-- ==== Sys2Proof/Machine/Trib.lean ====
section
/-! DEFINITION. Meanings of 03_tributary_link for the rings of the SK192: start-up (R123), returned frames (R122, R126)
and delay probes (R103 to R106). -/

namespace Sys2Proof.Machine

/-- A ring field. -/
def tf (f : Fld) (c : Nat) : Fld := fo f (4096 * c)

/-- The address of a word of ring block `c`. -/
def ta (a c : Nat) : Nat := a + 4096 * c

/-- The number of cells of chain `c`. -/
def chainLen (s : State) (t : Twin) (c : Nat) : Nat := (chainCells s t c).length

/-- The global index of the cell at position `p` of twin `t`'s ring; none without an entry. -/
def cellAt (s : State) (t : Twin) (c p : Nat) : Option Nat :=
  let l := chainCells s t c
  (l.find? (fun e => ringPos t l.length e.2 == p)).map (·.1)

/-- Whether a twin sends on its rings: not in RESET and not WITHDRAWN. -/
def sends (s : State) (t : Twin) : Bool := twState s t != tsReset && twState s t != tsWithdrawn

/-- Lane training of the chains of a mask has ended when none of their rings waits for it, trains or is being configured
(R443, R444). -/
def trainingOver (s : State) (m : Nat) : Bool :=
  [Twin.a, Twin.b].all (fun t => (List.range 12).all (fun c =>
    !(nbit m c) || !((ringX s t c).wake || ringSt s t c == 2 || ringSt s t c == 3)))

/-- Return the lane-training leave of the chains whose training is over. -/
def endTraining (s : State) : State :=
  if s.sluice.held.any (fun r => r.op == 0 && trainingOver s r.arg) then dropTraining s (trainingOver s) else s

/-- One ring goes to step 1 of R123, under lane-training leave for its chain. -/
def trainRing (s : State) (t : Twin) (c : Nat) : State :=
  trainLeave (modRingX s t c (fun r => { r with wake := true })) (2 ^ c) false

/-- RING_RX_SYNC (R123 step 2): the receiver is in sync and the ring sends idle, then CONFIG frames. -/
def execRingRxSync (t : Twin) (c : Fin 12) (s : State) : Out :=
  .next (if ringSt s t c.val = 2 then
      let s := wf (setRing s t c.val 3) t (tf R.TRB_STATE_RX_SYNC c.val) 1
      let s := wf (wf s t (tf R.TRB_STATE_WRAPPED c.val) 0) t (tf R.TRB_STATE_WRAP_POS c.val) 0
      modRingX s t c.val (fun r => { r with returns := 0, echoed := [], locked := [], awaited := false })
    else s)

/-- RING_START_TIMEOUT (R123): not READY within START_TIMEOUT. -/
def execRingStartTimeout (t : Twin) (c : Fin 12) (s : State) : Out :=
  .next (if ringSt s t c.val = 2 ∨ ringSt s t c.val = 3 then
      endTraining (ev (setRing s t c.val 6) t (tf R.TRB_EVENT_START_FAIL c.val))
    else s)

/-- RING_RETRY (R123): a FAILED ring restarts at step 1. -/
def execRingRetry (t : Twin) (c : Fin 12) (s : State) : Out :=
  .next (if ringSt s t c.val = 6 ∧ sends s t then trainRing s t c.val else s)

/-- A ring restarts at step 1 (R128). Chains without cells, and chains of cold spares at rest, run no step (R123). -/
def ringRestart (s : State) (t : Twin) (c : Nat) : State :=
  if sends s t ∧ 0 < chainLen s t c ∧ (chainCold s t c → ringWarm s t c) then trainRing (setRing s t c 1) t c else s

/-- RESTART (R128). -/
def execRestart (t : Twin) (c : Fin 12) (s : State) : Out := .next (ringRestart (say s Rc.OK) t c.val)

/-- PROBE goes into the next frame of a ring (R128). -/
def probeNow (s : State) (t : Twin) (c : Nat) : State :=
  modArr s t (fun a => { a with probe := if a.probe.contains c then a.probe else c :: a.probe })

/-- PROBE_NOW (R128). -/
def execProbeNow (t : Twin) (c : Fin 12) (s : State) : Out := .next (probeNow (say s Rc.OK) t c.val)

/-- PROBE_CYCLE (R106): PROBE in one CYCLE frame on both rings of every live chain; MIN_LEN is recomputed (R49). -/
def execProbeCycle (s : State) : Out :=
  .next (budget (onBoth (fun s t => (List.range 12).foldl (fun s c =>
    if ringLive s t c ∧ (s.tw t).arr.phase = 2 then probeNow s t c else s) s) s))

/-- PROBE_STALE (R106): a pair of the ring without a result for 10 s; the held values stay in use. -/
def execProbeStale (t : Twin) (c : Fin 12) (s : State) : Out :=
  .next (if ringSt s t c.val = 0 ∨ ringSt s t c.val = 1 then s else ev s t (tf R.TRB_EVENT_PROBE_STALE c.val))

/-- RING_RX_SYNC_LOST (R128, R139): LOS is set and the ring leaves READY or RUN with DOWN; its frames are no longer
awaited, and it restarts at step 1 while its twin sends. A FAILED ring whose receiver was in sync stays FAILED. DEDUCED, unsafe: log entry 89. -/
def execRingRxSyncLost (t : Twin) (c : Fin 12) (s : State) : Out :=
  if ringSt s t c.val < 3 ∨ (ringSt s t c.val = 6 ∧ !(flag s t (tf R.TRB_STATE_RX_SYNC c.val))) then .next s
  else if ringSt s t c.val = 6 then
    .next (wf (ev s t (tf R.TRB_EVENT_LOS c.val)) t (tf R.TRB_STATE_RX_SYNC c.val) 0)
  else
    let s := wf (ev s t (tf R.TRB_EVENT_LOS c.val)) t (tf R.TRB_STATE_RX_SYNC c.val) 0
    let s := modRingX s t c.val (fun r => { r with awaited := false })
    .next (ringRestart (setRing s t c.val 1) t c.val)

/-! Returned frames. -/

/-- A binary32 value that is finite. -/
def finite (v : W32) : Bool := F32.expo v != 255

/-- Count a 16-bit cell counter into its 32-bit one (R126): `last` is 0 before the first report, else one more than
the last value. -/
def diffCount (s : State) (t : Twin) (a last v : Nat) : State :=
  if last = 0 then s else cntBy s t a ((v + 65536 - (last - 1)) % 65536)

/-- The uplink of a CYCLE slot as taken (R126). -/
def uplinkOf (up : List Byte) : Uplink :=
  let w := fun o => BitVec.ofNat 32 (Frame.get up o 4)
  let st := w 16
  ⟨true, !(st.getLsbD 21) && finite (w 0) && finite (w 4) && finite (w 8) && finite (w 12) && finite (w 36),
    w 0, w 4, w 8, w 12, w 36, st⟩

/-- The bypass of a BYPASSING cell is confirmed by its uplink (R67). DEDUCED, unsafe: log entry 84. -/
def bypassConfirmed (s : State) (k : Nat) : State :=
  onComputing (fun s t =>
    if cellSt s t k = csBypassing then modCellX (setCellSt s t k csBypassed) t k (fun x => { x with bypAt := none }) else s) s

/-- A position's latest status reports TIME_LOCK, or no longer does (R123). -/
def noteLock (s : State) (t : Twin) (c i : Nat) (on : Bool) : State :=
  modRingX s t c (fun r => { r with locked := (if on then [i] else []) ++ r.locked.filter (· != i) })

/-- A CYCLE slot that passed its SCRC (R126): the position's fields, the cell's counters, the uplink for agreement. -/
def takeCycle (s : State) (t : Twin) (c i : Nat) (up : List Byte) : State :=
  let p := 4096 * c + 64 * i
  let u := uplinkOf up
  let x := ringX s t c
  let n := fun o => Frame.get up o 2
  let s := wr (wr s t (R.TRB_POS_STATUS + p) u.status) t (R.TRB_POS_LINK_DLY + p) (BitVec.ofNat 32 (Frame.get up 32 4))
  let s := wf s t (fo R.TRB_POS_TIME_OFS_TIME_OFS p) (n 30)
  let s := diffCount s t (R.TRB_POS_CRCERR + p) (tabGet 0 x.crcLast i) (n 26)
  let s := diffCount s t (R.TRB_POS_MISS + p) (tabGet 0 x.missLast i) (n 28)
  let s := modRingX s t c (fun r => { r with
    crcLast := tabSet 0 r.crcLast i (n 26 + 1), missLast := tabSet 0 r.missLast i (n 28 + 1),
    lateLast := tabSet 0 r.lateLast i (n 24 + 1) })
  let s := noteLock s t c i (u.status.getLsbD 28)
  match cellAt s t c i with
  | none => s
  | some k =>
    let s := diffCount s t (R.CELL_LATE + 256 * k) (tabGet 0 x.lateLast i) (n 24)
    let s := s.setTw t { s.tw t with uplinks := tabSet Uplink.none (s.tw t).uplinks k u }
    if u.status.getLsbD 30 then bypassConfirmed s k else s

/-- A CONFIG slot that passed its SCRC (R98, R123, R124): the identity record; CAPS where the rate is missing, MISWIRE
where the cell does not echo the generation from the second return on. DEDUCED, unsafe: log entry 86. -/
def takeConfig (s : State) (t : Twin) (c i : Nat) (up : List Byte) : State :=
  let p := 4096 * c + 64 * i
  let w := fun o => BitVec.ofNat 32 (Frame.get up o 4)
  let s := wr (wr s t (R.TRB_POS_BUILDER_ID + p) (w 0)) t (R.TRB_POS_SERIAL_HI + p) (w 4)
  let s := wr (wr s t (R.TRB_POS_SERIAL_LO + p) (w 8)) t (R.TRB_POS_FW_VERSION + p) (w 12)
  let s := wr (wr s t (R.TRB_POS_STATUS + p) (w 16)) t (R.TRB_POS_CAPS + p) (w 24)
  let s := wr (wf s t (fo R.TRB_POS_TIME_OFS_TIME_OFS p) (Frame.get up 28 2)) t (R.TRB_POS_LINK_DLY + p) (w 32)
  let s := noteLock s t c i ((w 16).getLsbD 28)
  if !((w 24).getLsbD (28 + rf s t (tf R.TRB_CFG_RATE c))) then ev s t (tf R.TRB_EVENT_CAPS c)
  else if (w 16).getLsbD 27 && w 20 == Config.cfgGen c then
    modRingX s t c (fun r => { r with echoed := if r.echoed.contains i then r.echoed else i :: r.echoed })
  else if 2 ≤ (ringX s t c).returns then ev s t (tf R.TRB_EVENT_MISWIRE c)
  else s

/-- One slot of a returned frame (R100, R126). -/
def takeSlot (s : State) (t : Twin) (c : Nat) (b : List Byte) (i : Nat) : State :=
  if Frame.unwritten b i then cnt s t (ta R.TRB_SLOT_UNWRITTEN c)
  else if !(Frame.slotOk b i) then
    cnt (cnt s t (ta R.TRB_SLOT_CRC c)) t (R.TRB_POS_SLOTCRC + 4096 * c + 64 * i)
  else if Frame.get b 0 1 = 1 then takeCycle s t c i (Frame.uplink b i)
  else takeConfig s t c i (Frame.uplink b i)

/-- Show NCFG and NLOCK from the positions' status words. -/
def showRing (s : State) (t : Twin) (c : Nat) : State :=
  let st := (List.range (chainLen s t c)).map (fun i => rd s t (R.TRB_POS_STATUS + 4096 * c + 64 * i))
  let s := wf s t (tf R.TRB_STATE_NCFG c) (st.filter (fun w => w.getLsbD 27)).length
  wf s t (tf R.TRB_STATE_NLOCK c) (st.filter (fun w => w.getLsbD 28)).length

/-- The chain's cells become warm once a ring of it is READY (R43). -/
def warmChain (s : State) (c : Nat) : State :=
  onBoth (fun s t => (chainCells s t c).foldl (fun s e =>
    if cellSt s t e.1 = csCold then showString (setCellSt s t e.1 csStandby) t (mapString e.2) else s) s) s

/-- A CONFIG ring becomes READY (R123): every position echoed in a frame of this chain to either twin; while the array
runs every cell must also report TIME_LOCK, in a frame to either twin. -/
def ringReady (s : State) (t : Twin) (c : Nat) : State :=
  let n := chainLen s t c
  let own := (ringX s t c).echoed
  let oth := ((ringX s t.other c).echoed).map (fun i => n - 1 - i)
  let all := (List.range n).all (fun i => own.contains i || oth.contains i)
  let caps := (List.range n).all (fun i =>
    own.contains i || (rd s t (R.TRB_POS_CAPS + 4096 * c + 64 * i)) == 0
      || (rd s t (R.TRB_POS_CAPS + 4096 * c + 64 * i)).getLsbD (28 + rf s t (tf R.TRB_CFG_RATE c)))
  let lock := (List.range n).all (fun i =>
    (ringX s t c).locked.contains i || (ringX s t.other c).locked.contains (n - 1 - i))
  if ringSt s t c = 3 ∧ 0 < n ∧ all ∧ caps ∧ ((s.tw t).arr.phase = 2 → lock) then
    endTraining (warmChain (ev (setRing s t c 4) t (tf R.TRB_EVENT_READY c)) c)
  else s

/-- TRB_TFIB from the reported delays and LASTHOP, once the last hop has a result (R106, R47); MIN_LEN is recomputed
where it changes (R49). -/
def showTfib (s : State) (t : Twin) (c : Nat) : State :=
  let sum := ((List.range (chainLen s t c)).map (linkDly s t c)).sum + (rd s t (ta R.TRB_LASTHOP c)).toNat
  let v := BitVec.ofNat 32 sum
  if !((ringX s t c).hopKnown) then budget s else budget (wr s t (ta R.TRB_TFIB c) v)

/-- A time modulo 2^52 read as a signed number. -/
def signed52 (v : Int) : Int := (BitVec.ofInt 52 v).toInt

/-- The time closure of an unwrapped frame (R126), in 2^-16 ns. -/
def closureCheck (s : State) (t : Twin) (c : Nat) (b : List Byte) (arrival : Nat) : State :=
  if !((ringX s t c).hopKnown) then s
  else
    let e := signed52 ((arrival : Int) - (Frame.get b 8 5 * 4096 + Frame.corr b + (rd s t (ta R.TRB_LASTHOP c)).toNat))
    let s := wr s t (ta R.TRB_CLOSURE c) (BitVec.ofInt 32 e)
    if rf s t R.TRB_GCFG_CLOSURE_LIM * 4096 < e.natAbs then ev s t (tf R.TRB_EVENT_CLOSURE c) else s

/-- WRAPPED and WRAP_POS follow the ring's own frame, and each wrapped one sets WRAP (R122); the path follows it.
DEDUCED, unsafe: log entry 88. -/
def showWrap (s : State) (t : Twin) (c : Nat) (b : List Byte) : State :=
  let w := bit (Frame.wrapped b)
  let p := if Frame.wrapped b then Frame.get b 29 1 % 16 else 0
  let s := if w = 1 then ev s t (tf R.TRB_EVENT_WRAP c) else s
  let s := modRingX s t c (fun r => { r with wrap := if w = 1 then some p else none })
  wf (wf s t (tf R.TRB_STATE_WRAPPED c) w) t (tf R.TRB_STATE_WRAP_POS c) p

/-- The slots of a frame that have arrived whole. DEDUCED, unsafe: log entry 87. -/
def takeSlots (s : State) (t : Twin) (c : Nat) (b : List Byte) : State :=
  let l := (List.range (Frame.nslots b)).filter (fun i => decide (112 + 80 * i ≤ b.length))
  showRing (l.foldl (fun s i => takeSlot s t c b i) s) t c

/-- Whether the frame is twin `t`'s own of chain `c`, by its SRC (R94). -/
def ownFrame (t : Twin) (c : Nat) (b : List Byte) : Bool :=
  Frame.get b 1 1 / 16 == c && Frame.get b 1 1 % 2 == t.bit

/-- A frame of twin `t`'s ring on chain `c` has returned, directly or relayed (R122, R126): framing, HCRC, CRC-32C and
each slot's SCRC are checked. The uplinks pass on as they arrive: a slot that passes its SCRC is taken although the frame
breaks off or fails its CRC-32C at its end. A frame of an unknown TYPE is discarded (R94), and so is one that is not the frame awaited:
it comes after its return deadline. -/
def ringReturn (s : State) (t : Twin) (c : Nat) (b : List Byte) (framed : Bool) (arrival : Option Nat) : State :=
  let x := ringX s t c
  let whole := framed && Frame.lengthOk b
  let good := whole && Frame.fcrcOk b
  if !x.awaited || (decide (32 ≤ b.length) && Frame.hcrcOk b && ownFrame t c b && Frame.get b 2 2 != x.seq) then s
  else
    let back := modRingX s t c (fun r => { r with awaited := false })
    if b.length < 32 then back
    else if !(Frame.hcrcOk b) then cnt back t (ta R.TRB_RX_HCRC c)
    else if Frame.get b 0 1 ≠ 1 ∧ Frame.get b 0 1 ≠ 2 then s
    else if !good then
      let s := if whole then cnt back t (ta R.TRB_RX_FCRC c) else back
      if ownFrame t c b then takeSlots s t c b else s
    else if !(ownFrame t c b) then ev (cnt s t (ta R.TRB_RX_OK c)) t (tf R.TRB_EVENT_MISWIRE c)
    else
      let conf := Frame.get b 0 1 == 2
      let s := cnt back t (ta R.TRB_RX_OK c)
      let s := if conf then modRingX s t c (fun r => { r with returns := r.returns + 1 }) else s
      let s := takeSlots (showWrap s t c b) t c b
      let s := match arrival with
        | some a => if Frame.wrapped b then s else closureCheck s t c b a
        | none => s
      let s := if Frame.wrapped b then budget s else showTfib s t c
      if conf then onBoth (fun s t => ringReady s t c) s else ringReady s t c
----------
**PROBLEM TO SOLVE**: Return, with no change at all, every line in the entries above from the line containing "status words. -/" through the line containing "let st := (List.range".

**SOLUTION FOR THIS PROBLEM**:
/-- Show NCFG and NLOCK from the positions' status words. -/
def showRing (s : State) (t : Twin) (c : Nat) : State :=
  let st := (List.range (chainLen s t c)).map (fun i => rd s t (R.TRB_POS_STATUS + 4096 * c + 64 * i))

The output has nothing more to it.